A Welsh term for a type of jewellery in this period was cae. This word can refer to any kind of object, whether a hair ornament or a decoration on clothing, or a belt. There are suggestions in the poetry that a cae was usually a type of circular brooch. Guto’r Glyn, for example, refers to a cae arian in his poem to request an Irish mantle from Elen daughter of Robert Puleston of Llannerch, though in fact he is emphasizing that he wants a mantle rather than a silver brooch or a cae arian (poem 53.33). The giving of a cae or a brooch as a love token was a familiar tradition between lovers in this period.
Gold finger-rings were also popular as gifts. Guto refers to three famous gifts that the poets had received from their patrons: Ifor Hael gave Dafydd ap Gwilym a pair of gloves; Maud daughter of Sir William Clement gave Iolo Goch a finger-ring and Catrin daughter of Maredudd of Abertanad gave Guto’r Glyn a purse (for the latter, see Purses). Unfortunately, no poem by Iolo Goch concerning this finger-ring has survived.

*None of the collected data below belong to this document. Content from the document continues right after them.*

-- ==== Sys2Proof/Safety.lean ====
section
/-! DEFINITION. What a safe state is: the properties the spec says hold at every instant, each as a
predicate on State, the readiness of a port for a command, and what an event or a close leaves, listed from the
rules for the statements. -/

namespace Sys2Proof.Machine

/-! ## Configuration (sections 1.4, 5.9 and 8.1, R9, R21, R24, R28, R57, R74, R80, R112) -/

/-- A channel's K and SS are in range. -/
def ChannelConfig.InRange (c : ChannelConfig) : Prop :=
  1 ≤ c.k ∧ c.k ≤ 65535 ∧ -6 ≤ c.ss ∧ c.ss ≤ 6

/-- A comparator's settings are in range (section 8.1). -/
def LimitConfig.InRange (l : LimitConfig) : Prop :=
  l.threshold ≤ demandCap ∧ l.hysteresis ≤ l.threshold ∧ l.minHold ≤ 3600

/-- The billing settings are in range (R104 to R106). -/
def BillSettings.InRange (b : BillSettings) : Prop :=
  b.ratchetPct ≤ 100 ∧ b.lookback ≤ 12 ∧ b.contractMin ≤ demandCap ∧ b.ratio ≤ 262143
    ∧ 5000 ≤ b.pfRef ∧ b.pfRef ≤ 10000 ∧ 1000 ≤ b.pfFloor ∧ b.pfFloor ≤ 10000

/-- S and N are in range, and T does not exceed 3600 s (R24, R80). -/
def Config.WindowInRange (c : Config) : Prop :=
  c.subLen ∈ subLenValues ∧ 1 ≤ c.windowLen ∧ c.windowLen ≤ 15 ∧ c.windowLen * c.subLen ≤ 3600

/-- Every configuration item is in range. -/
def Config.InRange (c : Config) : Prop :=
  c.WindowInRange ∧ (∀ i, (c.channels.get i).InRange) ∧ (∀ k, (c.limits.get k).InRange) ∧ c.bill.InRange
    ∧ 1 ≤ c.stallTimeout ∧ c.stallTimeout ≤ 60 ∧ c.grace ≤ 60 ∧ c.weekdayOffset ≤ 6 ∧ c.closeSecond ≤ 86399
    ∧ 6 ≤ c.digits ∧ c.digits ≤ 12 ∧ c.pickupThreshold ≤ 65535 ∧ c.pickupLength ≤ 63 ∧ c.lockoutLen ≤ 86400

/-- A store item, when it is committed, leaves the configuration in range. -/
def StoreItem.KeepsRange (i : StoreItem) (c : Config) : Prop :=
  match i with
  | .setting v => (v.apply c).InRange
  | .limit _ l => l.InRange
  | _ => True

/-- Every item in effect is in range, and so is the item of a store write in flight. -/
def State.ConfigSafe (s : State) : Prop :=
  s.config.InRange ∧ ∀ w ∈ s.store.writing, w.item.KeepsRange s.config

/-! ## Time (R19, R22) -/

/-- An instant of the calendar. -/
def Instant.InRange (t : Instant) : Prop := t.day < cycleDays ∧ t.sec < daySeconds

/-- The present instant and the bounds of the open sub-interval are instants of the calendar. -/
def State.ClockSafe (s : State) : Prop :=
  s.clock.now.InRange ∧ s.sub.start.InRange ∧ s.sub.nominalEnd.InRange

/-- In INTERNAL mode the nominal end stands on a multiple of S (R22). -/
def State.EndOnMultiple (s : State) : Prop :=
  s.config.syncMode = .internal → s.sub.nominalEnd.sec % s.config.subLen = 0

/-! ## Schedule and close dates (R32, R38, R41) -/

/-- The active tables, and those of an armed schedule, pass the validation of R38. -/
def State.ScheduleSafe (s : State) : Prop :=
  validTables s.store.active = true ∧
    match s.store.pendSched with
    | .armed t _ => validTables t = true
    | _ => True

/-- The close-date list ascends strictly, in the store and in a write in flight (R41). -/
def State.DatesSafe (s : State) : Prop :=
  ascending s.store.closeDates = true ∧
    ∀ w ∈ s.store.writing, ∀ l, w.item = .closeDates l → ascending l = true

/-! ## Registers (R53, R54) -/

/-- The sum of the six rates' quints, modulo 2^64 quantity by quantity. -/
def PerRate.ratesSum (x : PerRate (Quint Energy)) : Quint Energy :=
  ((((x.r1.zipWith (· + ·) x.r2).zipWith (· + ·) x.r3).zipWith (· + ·) x.r4).zipWith (· + ·) x.r5).zipWith (· + ·) x.r6

/-- Rate A is the sum of the rates, and a rate outside the rate-present set has no period energy. -/
def Totalizer.Balanced (t : Totalizer) : Prop :=
  t.acc.rA = t.acc.ratesSum ∧ t.period.rA = t.period.ratesSum
    ∧ ∀ r, RateMask.has t.present r = false → t.period.get (.one r) = .all 0

/-! ## Ring (R63) -/

/-- The ring holds at most N entries, and their sequences run up to the last sequence. -/
def State.RingSafe (s : State) : Prop :=
  s.dem.ring.length ≤ s.config.windowLen ∧
    ∀ i, ∀ h : i < s.dem.ring.length,
      (s.dem.ring[i]'h).sequence = s.tot.lastSeq - BitVec.ofNat 32 (s.dem.ring.length - 1 - i)

/-! ## Periods (R110, R119) -/

/-- The number that every period in the history lies below: that of the period being closed, or of the
current one. -/
def PeriodUnit.bound (p : PeriodUnit) : Seq :=
  match p.close with
  | .idle => p.number
  | .closing x => x.number
  | .resuming x => x.number

/-- Whether a close is in flight. -/
def PeriodUnit.busy (p : PeriodUnit) : Bool :=
  match p.close with
  | .idle => false
  | _ => true

/-- The history holds at most 13 records, their numbers strictly increase, and they lie below the
period that closes next (R119). -/
def PeriodUnit.HistorySafe (p : PeriodUnit) : Prop :=
  p.history.length ≤ historyMax
    ∧ List.Pairwise (fun a b => a.number.toNat < b.number.toNat) p.history
    ∧ (∀ r ∈ p.history, r.number.toNat < p.bound.toNat)
    ∧ (p.busy = true → p.bound.toNat < p.number.toNat)

/-! ## Profile Log (R127, R128) -/

/-- A record's length is 4 to 24 words (R127). -/
def LogBody.LengthSafe (b : LogBody) : Prop := 4 ≤ b.words ∧ b.words ≤ 24

/-- The records occupy at most 16,384 words, their sequences run up to the next one, and every length
is in range (R127). -/
def ProfileLog.Safe (l : ProfileLog) : Prop :=
  wordsOf l.records ≤ logWords
    ∧ (∀ i, ∀ h : i < l.records.length,
        (l.records[i]'h).sequence = l.nextSeq - BitVec.ofNat 32 (l.records.length - i))
    ∧ (∀ r ∈ l.records, r.body.LengthSafe) ∧ ∀ b ∈ l.slot, b.LengthSafe

/-! ## Ports and Hold (R159, R164, R170, R183) -/

/-- In Hold both latches and the arm are clear, the customer's arm is never set, the reset pattern
counts are 0 to 3, and Hold stands with the filtered PFAIL level. -/
def State.PortsSafe (s : State) : Prop :=
  (s.sup.hold = true → s.util.latch = false ∧ s.cust.latch = false ∧ s.util.arm = false)
    ∧ s.cust.arm = false ∧ s.util.pattern ≤ 3 ∧ s.cust.pattern ≤ 3 ∧ s.sup.hold = s.pins.pfail

/-! ## Expected numbers (R4) -/

/-- A channel holds an expected sequence number in ACTIVE and STALLED, and none in WAITING and OFF. -/
def State.ExpectedHeld (s : State) : Prop :=
  ∀ c, (s.chans.get c).expected.isSome = true ↔ (s.chans.get c).state = .active ∨ (s.chans.get c).state = .stalled

/-! ## All of it -/

/-- A safe state. -/
def State.Safe (s : State) : Prop :=
  s.ConfigSafe ∧ s.ClockSafe ∧ s.EndOnMultiple ∧ s.ScheduleSafe ∧ s.DatesSafe ∧ s.tot.Balanced ∧ s.RingSafe
    ∧ s.per.HistorySafe ∧ s.log.Safe ∧ s.PortsSafe ∧ s.ExpectedHeld

/-! ## What a command finds (R160 to R165, R184) -/

/-- The main domain runs, and the port's transaction has no byte taken yet. -/
def State.Selected (s : State) (p : Port) : Prop := s.sup.mainSupply = true ∧ (s.port p).tx = .selected

/-- A PORT-class command can be taken: the part is not in Hold. -/
def State.TakesPort (s : State) (p : Port) : Prop := s.Selected p ∧ s.sup.hold = false

/-- An OPERATION-class command can be taken: the latch of its port is set too. -/
def State.TakesOperation (s : State) (p : Port) : Prop := s.TakesPort p ∧ (s.port p).latch = true

/-- The lock mode allows a CONFIG-class command (R165). -/
def State.Unlocked (s : State) : Prop :=
  s.config.lockMode = .opened ∨ (s.config.lockMode = .guarded ∧ s.pins.guard = true)

/-- A CONFIG-class command can be taken: the lock mode allows it too. -/
def State.TakesConfig (s : State) : Prop := s.TakesOperation .utility ∧ s.Unlocked

/-- A port whose write-class transaction of a command byte and `n` whole bytes after it has ended with a
result, filler having been on data out throughout (R162, R163, R171, R191). -/
def State.finishAfter (s : State) (p : Port) (code : Byte) (n : Nat) (r : Result) (latch arm : Bool) : State :=
  s.setPort p { s.port p with
    tx := .idle, lastResult := r, lastCommand := code, latch := latch, arm := arm, pattern := 0
    dataOut := List.replicate (1 + n) 0xFF }

/-- A port whose write-class transaction has ended with a result after exactly its bytes. -/
def State.finish (s : State) (p : Port) (code : Byte) (r : Result) (latch arm : Bool) : State :=
  s.finishAfter p code (commandArgs code) r latch arm

/-- A port past the snapshot instant of a READ-class command: tag, result and data, filler having been on
data out until then (R161, R191). -/
def State.answered (s : State) (p : Port) (code : Byte) (r : Result) (data : List Byte) (e : ReadEffect) : State :=
  s.setPort p { s.port p with
    tx := .replying code (BitVec.ofNat 8 s.tot.lastSeq.toNat :: r.code :: data) e
    dataOut := List.replicate (1 + commandArgs code) 0xFF
    attn := { (s.port p).attn with fresh := 0 } }

/-- A store write begun (R167). -/
def State.storing (s : State) (p : Port) (i : StoreItem) : State :=
  s.setStore { s.store with writing := some { port := p, item := i } }

/-! ## The commands of a port, and their bytes (section 12.3) -/

/-- The port whose command or event a row is, if it is one of a port. -/
def portOf (i : Instr) : Option Port :=
  match i with
  | .selectFall p => some p
  | .selectRise p _ _ _ _ => some p
  | .portReset p => some p
  | .readStatus p => some p
  | .readTime p => some p
  | .readSchedule p _ _ => some p
  | .readCloseDates p => some p
  | .readChannelStatus p _ => some p
  | .readRegisters p _ => some p
  | .readSubInterval p => some p
  | .readDemand p => some p
  | .readMaxima p _ => some p
  | .readPeriod p _ => some p
  | .readPeriodState p => some p
  | .readProfile p _ => some p
  | .readProfileState p => some p
  | .readLimits p => some p
  | .readConfigItem p _ => some p
  | .setProfileCursor p _ _ _ => some p
  | .setProfileWindow p _ _ _ => some p
  | .requestPreview p => some p
  | .attentionFetch p => some p
  | .eventTest p _ => some p
  | .enableWrite p _ => some p
  | .disableWrite p _ => some p
  | .attentionEnable p _ => some p
  | .setEventMask p _ _ => some p
  | .resetEnable p _ => some p
  | .billingClose p _ => some p
  | .adjustTime p _ _ _ => some p
  | .writeSwitchQuad p _ _ _ _ => some p
  | .writeHolidayQuad p _ _ _ => some p
  | .writeWeekTable p _ _ => some p
  | .writeCloseDateQuad p _ _ _ => some p
  | .activateSchedule p _ _ => some p
  | .cancelPending p _ => some p
  | .reset p _ => some p
  | .writeLimit p _ _ => some p
  | .writeConfigItem p _ _ _ => some p
  | .setTime p _ _ _ => some p
  | .clearProfile p _ => some p
  | .clearHistory p _ => some p
  | .setLockMode p _ _ => some p
  | .lockCalibration p _ _ => some p
  | .unknownCommand p _ _ => some p
  | .previewCompletion p => some p
  | _ => none

/-- The bytes of a number of 16, 24 or 32 bits, most significant first (section 12.1). -/
def bytes16 (v : BitVec 16) : List Byte := [v.extractLsb' 8 8, v.extractLsb' 0 8]
def bytes24 (v : BitVec 24) : List Byte := [v.extractLsb' 16 8, v.extractLsb' 8 8, v.extractLsb' 0 8]
def bytes32 (v : BitVec 32) : List Byte :=
  [v.extractLsb' 24 8, v.extractLsb' 16 8, v.extractLsb' 8 8, v.extractLsb' 0 8]

/-- The bytes of an entry of a switch quad, and of a quad of days. -/
def switchBytes (a : SwitchArg) : List Byte := bytes16 a.minute ++ [a.rate]
def dayBytes (d : Four (BitVec 16)) : List Byte := bytes16 d.e0 ++ bytes16 d.e1 ++ bytes16 d.e2 ++ bytes16 d.e3

/-- The whole transaction of a write-class command: its port, its framing, its command byte and its
argument bytes, by the table of section 12.3. -/
def writeBytes (i : Instr) : Option (Port × Framing × Byte × List Byte) :=
  match i with
  | .enableWrite p fr => some (p, fr, 0x30, [])
  | .disableWrite p fr => some (p, fr, 0x31, [])
  | .attentionEnable p fr => some (p, fr, 0x32, [])
  | .setEventMask p fr m => some (p, fr, 0x33, bytes16 m)
  | .resetEnable p fr => some (p, fr, 0x34, [])
  | .billingClose p fr => some (p, fr, 0x40, [])
  | .adjustTime p fr v _ => some (p, fr, 0x41, bytes16 v)
  | .writeSwitchQuad p fr d i e =>
    some (p, fr, 0x42, [d, i] ++ switchBytes e.e0 ++ switchBytes e.e1 ++ switchBytes e.e2 ++ switchBytes e.e3)
  | .writeHolidayQuad p fr i d => some (p, fr, 0x43, [i] ++ dayBytes d)
  | .writeWeekTable p fr w => some (p, fr, 0x44, [w.mon, w.tue, w.wed, w.thu, w.fri, w.sat, w.sun])
  | .writeCloseDateQuad p fr i d => some (p, fr, 0x45, [i] ++ dayBytes d)
  | .activateSchedule p fr d => some (p, fr, 0x46, bytes16 d)
  | .cancelPending p fr => some (p, fr, 0x47, [])
  | .reset p fr => some (p, fr, 0x48, [])
  | .writeLimit p fr a =>
    some (p, fr, 0x49, [a.comparator, a.enable, a.quantity] ++ bytes32 a.threshold ++ bytes32 a.hysteresis
      ++ bytes16 a.minHold ++ [a.shed])
  | .writeConfigItem p fr n v => some (p, fr, 0x50, bytes16 n ++ bytes32 v)
  | .setTime p fr d t => some (p, fr, 0x51, bytes16 d ++ bytes24 t)
  | .clearProfile p fr => some (p, fr, 0x52, [])
  | .clearHistory p fr => some (p, fr, 0x53, [])
  | .setLockMode p fr m => some (p, fr, 0x54, [m])
  | .lockCalibration p fr c => some (p, fr, 0x55, [c])
  | .unknownCommand p code fr => some (p, fr, code, [])
  | _ => none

Several gold rings have been discovered dating from this period. The most important, perhaps, is the one from Raglan castle. It is a ring inscribed with the letters 'W' and 'A'. It is quite possible that these letters represent the initials of Sir William Herbert I and his wife Ann Herbert of Raglan. Individuals of lower status wore less ornate gold rings, and many have been found that date from this period.
Bibliography: G. Egan & F. Pritchard, Dress Accessories: 1150—1450 (London, 1991), 325.